Globally, the results of our studies identify IRF8 as a crucial modulator of melanoma progression operating at the interface between malignant cells and the immune infiltrate. We propose that immune effector cells actively infiltrating neoplastic lesions sustain the expression of IRF8 by melanoma cells, and, in turn, basal intratumoral levels of IRF8 are indispensable for maintaining an appropriate immunological microenvironment, in part through the modulation of soluble antitumor factors, thus favoring disease control.

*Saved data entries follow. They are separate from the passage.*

-- ==== Sys2Proof/Machine/Fields.lean ====
section
/-! DEFINITION. The units of the register space (Tables 2.3 and 24.1), the key of a register field, and one name
for every field of every register table of the spec, with its place, its width and its reset value. The names are
the manual's REGISTER_FIELD. -/

namespace Sys2Proof.Machine

/-- A unit of the register space, or one of the repeated register blocks inside a unit (Tables 2.3, 15.18, 16.13,
17.7, 17.8, 10.17, 20.12, 20.13). -/
inductive U where
  | root | tb | hl | ring (r : Fin 8) | drv | drvCh (k : Fin 24) | ck | ckE (u : Fin 2) | ckU (u : Fin 8) | sv
  | fold | rfx | rule (r : Fin 64) | hk | hours (d : Fin 5) | age (c : Fin 32) | ldg | fw | bank
  | chain (s : Fin 64) | grp (g : Fin 4) | ch (c : Fin 32)
deriving DecidableEq, Repr

/-- The key of a register field: its unit, the byte offset of its word, its lowest bit, its width and its reset value.
Two fields of the spec never share unit, offset and lowest bit. -/
structure Fld where
  unit : U
  off : Nat
  lo : Nat
  w : Nat
  dflt : Nat
deriving DecidableEq, Repr
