-- ==== Sys2Proof/Machine/RegTable.lean ====
section
/-! DEFINITION. The layout of every register word: for each unit the list of its fields with their access code
(R8, Table 0.3), as the register tables of the spec give them, the interrupt words of R49, and the BAR0 offsets of the
units (R35, R490). A bit that no row names is reserved (R7). -/

namespace Sys2Proof.Machine

/-- The access codes of Table 0.3 that a field carries beside HO. -/
inductive Acc where
  | ro | rw | w1c | wo | rwl
deriving DecidableEq, Repr

/-- One row of a register table: word offset in the unit, lowest bit, width, reset value, access code, and whether the
field is HO (R8). -/
structure Row where
  off : Nat
  lo : Nat
  w : Nat
  dflt : Nat
  acc : Acc
  ho : Bool
deriving DecidableEq, Repr

/-- The interrupt words of every unit (R49, Table 2.8). -/
def irqRows : List Row :=
  [⟨0x10, 0, 32, 0, .w1c, false⟩, ⟨0x14, 0, 32, 0, .rw, false⟩, ⟨0x18, 9, 1, 0, .rw, false⟩,
   ⟨0x18, 8, 1, 0, .rw, false⟩, ⟨0x18, 7, 1, 0, .rw, false⟩, ⟨0x18, 0, 6, 0, .rw, false⟩]
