-- ==== Sys2Proof/Machine/Ops.lean ====
section
/-! DEFINITION. The named operations that the meanings share: reading and writing fields, tallies, interrupt causes and
messages, notifications, Ledger records, the reports of a group die, and the image writes that go down a Staed link. -/

namespace Sys2Proof.Machine

/-! ### Fields -/

/-- A field as a requester reads it at the hub die. -/
def State.reg (s : State) (f : Fld) : Nat := s.regs.get f
/-- The same field with a value put in. -/
def State.setReg (s : State) (f : Fld) (v : Nat) : State := { s with regs := s.regs.set f v }
/-- A field at its group die. -/
def State.dreg (s : State) (f : Fld) : Nat := s.die.get f
/-- A field at its group die with a value put in. -/
def State.setDie (s : State) (f : Fld) (v : Nat) : State := { s with die := s.die.set f v }
/-- Whether a one-bit field reads 1. -/
def State.on (s : State) (f : Fld) : Bool := s.reg f == 1
/-- Whether a one-bit field reads 1 at the group die. -/
def State.don (s : State) (f : Fld) : Bool := s.dreg f == 1
/-- A tally that holds at its maximum counts k. -/
def State.tally (s : State) (f : Fld) (k : Nat := 1) : State := s.setReg f (min (s.reg f + k) (2 ^ f.w - 1))
/-- A wrapping count counts k. -/
def State.wrapTally (s : State) (f : Fld) (k : Nat := 1) : State := s.setReg f (s.reg f + k)
/-- A tally at the group die that holds at its maximum counts one. -/
def State.dieTally (s : State) (f : Fld) : State := s.setDie f (min (s.dreg f + 1) (2 ^ f.w - 1))

/-- A changed link end. -/
def State.updLink (s : State) (g : Grp) (k : Link → Link) : State := { s with links := s.links.set g.val (k s.links[g.val]) }
/-- A changed group die. -/
def State.updDie (s : State) (g : Grp) (k : Die → Die) : State := { s with dies := s.dies.set g.val (k s.dies[g.val]) }
/-- A changed channel. -/
def State.updCh (s : State) (c : Ch) (k : Chan → Chan) : State := { s with chans := s.chans.set c.val (k s.chans[c.val]) }
/-- A changed port. -/
def State.updPort (s : State) (c : Ch) (k : Port → Port) : State := s.updCh c fun x => { x with port := k x.port }
/-- A changed sample chain. -/
def State.updChain (s : State) (x : Strm) (k : Chain → Chain) : State := { s with chains := s.chains.set x.val (k s.chains[x.val]) }
/-- A changed ring. -/
def State.updRing (s : State) (r : RingNo) (k : RingSt → RingSt) : State :=
  { s with host := { s.host with rings := s.host.rings.set r.val (k s.host.rings[r.val]) } }
/-- A changed Drover channel. -/
def State.updDrv (s : State) (k : DrvNo) (f : DrvCh → DrvCh) : State :=
  { s with drv := { s.drv with chans := s.drv.chans.set k.val (f s.drv.chans[k.val]) } }
/-- A changed check unit. -/
def State.updCk (s : State) (u : CkNo) (f : CkSt → CkSt) : State := { s with ck := s.ck.set u.val (f s.ck[u.val]) }
/-- The link end of a group. -/
def State.link (s : State) (g : Grp) : Link := s.links[g.val]
/-- The die of a group. -/
def State.dieOf (s : State) (g : Grp) : Die := s.dies[g.val]
/-- A channel. -/
def State.ch (s : State) (c : Ch) : Chan := s.chans[c.val]
/-- A sample chain. -/
def State.chain (s : State) (x : Strm) : Chain := s.chains[x.val]
/-- A ring. -/
def State.ring (s : State) (r : RingNo) : RingSt := s.host.rings[r.val]
/-- A Drover channel. -/
def State.drvc (s : State) (k : DrvNo) : DrvCh := s.drv.chans[k.val]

We envisage that this mechanism of mutual interplay between malignant and immune cells may also apply to other oncosuppressive factors, as recently proposed for IRF1 and NK cells in a murine model of lung metastasis. In this respect, oncosuppressive proteins like IRF8 may be re-viewed as clinically relevant biomarkers for the early treatment of melanoma and other solid tumors with approaches that combine targeted antineoplastic agents and immunotherapy.